Conference time!

I’m off in an hour or so to the Political Studies Association annual conference in Cardiff. It’s only a flying visit, for reasons that will become apparent later on, but it’s a great opportunity to step out of my normal sub-disciplinary events and meet some other political scientists.

However, reading Raymond’s post this week did make we think that conferences can also be terrible too. I think we have all – at some time or other – sat through presentations that do not work, in either intellectual or pedagogic terms. I certainly remember a learning and teaching conference some years ago where the keynote speaker on technology in the classroom was unable to work Powerpoint, making it an instant fail with me.

My intention here is not to teach people how to present better, mainly because I think that they already know how to do it.
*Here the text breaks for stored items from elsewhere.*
/-- Every sample of a frame formed while the operating state is CONFIG is zero (R137). -/
def Obligations.ConfigIsSilent : Prop :=
  ∀ s : State, LineLaw s → FaderLaw s → ∃ t, exec .houseSample s = .next t ∧
    (t.op = .config → ∀ k : Fin 8, t.egress[k] =
      audioFrame (BitVec.ofNat 8 (16 * s.link.address.toNat + k.val)) (Vector.replicate 8 0))

/-- From CONFIG, with at least one line unmuted, a Go taken between two house samples brings the part to RUN at the
64th house sample after it and no sooner (R73, R144, R146). -/
def Obligations.GoReachesRun : Prop :=
  ∀ (dest : Address) (s : State), Ready dest s → LineLaw s → FaderLaw s → s.op = .config →
    (∃ n : Fin 64, s.lines[n].mute = false) →
    ∃ t, exec (.go dest) s = .next t ∧ ∀ u : Nat → State, u 0 = t →
      (∀ j, exec .houseSample (u j) = .next (u (j + 1))) →
      (∀ j ≤ 63, (u j).op = .starting) ∧ (u 64).op = .run

/-! ## The house clock unit -/

/-- A WORDCLOCK_EDGE is an edge of WCK at the present instant (R3), and what an edge does to a source that is not
followed, WCK or an ingress port: of no effect where it is not the candidate; it opens the candidate's first period,
counts a good period, or on a bad one sets count and run sum to 0, and the 256th good period completes the
qualification at once (R3, R4, R5, R6). Its silence: due, it sets count and run sum to 0 and begins the watch again,
and the candidate stays; not due, or of a source that is not watched, it does nothing. A silence that is not due is
the model's case, log entry 9. -/
def Obligations.CandidateWatch : Prop :=
  (∀ s : State, exec .wordclockEdge s = .next (referenceEdge .wordclock s)) ∧
  ∀ (s : State) (src : ClockSource), (s.hcu.regime ≠ .following ∨ s.hcu.active ≠ src) →
    (s.hcu.candidate ≠ some src →
      exec (.watchSilence src) s = .next s ∧ referenceEdge src s = s) ∧
    ∀ w : Watch, s.hcu.candidate = some src → s.hcu.candidateWatch = some w →
      let edge : Option Watch := some ⟨some s.hcu.now, s.hcu.now⟩
      let nominal := s.hcu.rate.nominal
      exec (.watchSilence src) s = .next (
        if w.since + 2 * nominal ≤ s.hcu.now then
          { s with hcu := { s.hcu with
            goodCount := 0, runSum := 0, qualPeriods := [], candidateWatch := some ⟨none, s.hcu.now⟩ } }
        else s) ∧
      match w.lastEdge with
      | none => referenceEdge src s = { s with hcu := { s.hcu with candidateWatch := edge } }
      | some e =>
        let period := s.hcu.now - e
        if nominal - nominal / 256 ≤ period ∧ period ≤ nominal + nominal / 256 then
          let counted := { s with hcu := { s.hcu with
            goodCount := s.hcu.goodCount + 1, runSum := s.hcu.runSum + period,
            qualPeriods := s.hcu.qualPeriods ++ [period], candidateWatch := edge } }
          if s.hcu.goodCount + 1 = 256 then .next (referenceEdge src s) = exec .qualificationComplete counted
          else referenceEdge src s = counted
        else
          referenceEdge src s = { s with hcu := { s.hcu with
            goodCount := 0, runSum := 0, qualPeriods := [], candidateWatch := edge } }

/-- The watch of the followed source, WCK or an ingress port. A good period ends the house sample in progress at the
edge that closes it, and replaces the oldest of the 256 periods whose sum is the holdover period (R7); the first edge
of a watch only opens a period (R4). A loss, at a bad edge or by silence, takes the part into HOLDOVER: Clock Lost is
raised, every tracker of a SEEDING or LOCKED port waits, the requested source becomes the candidate if there was none,
and the house sample in progress ends at T0 + floor(M / 256), or at once if that is past. The silence falls due twice
the nominal period after the last edge, and not before (R4, R8, R10, R11, R48). An end "at once" is made within the
same command, log entry 11, with frame timeouts of that instant before it or after it (`timeoutsFirst`, R64, R75); a
WATCH_SILENCE that is not due changes nothing, log entry 9. That WORDCLOCK_EDGE is the edge of WCK is in
CandidateWatch, and that an arrival at a watched port is its edge in FrameReceived. -/
def Obligations.FollowedWatch : Prop :=
  (∀ (s : State) (w : Watch), s.hcu.regime = .following → s.hcu.activeWatch = some w →
    let edge : Option Watch := some ⟨some s.hcu.now, s.hcu.now⟩
    let edged := referenceEdge s.hcu.active s
    (s.hcu.active = .wordclock → exec .wordclockEdge s = .next edged) ∧
    match w.lastEdge with
    | none => edged = { s with hcu := { s.hcu with activeWatch := edge } }
    | some e =>
      let period := s.hcu.now - e
      let nominal := s.hcu.rate.nominal
      nominal - nominal / 256 ≤ period → period ≤ nominal + nominal / 256 →
        edged = houseSample (timeoutsFirst { s with hcu := { s.hcu with
          activeWatch := edge, periods := s.hcu.periods.drop 1 ++ [period],
          holdover := s.hcu.holdover + period - s.hcu.periods.headD 0, sampleEnd := some s.hcu.now } }) ∧
        edged.hcu.count = s.hcu.count + 1 ∧ edged.hcu.sampleStart = s.hcu.now) ∧
  ∀ (s : State) (w : Watch), s.hcu.regime = .following → s.hcu.activeWatch = some w →
    let h := s.hcu
    let held : Hcu := { h with
      regime := .holdover, activeWatch := none, holdBase := none,
      sampleEnd := some (max (h.sampleStart + h.holdover / 256) h.now) }
    let lost (edge : Bool) : State := { s with
      hcu :=
        if h.candidate.isSome ∨ h.requested = .internal then held
        else { held with
          candidate := some h.requested, goodCount := 0, runSum := 0, qualPeriods := [],
          candidateWatch := some (if edge ∧ h.requested = h.active then ⟨some h.now, h.now⟩ else ⟨none, h.now⟩) },
      ports := Vector.ofFn fun k =>
        if s.ports[k].state = .seeding ∨ s.ports[k].state = .locked then
          { s.ports[k] with tracker := { s.ports[k].tracker with window := .waiting } }
        else s.ports[k],
      conditions := s.conditions.set 0 { s.conditions[0] with latched := true } }
    let ended (t : State) : State :=
      if h.sampleStart + h.holdover / 256 ≤ h.now then houseSample (timeoutsFirst t) else t
    h.Law →
    (∀ e, w.lastEdge = some e →
      ¬(h.rate.nominal - h.rate.nominal / 256 ≤ h.now - e ∧ h.now - e ≤ h.rate.nominal + h.rate.nominal / 256) →
      referenceEdge h.active s = ended (lost true)) ∧
    (w.since + 2 * h.rate.nominal ≤ h.now → exec (.watchSilence h.active) s = .next (ended (lost false))) ∧
    (h.now < w.since + 2 * h.rate.nominal → exec (.watchSilence h.active) s = .next s)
Indeed, I’m guess that if you went into the class of one of these people, then they’d teach very competently. The issue is more one of a disjuncture between the classroom and the conference panel.

All the things we know about good teaching – clear learning objectives, alignment, responsiveness to learners’ needs – are just as true in a conference setting as they are in the classroom. Think of the times you’ve sat in the early morning session of the final day of a conference, still suffering from the network-development activities of the evening before: you’re not in an optimal position to receive new information, so the person trying to communicate it to you needs to recognise and adapt to that.

In large part, I think it stems from an anxiety that this audience is likely to know quite a bit about the subject you’re presenting on and so will ask probing questions, which in turn means being very careful about what you say, which in turn leads to reading from a rigid script of an argument that you’ve closed right down. Certainly, I recall being deeply anxious about my first conference paper.

However, surely the function of conference presentation is to open up debate, not close it down. This is an excellent opportunity to explore issues and make connections that might have been missed. Moreover, a presentation that leaves space for contributions from the floor is more likely to engage with listeners, who will think about what they are listening too. Thus, it works better for you and for them.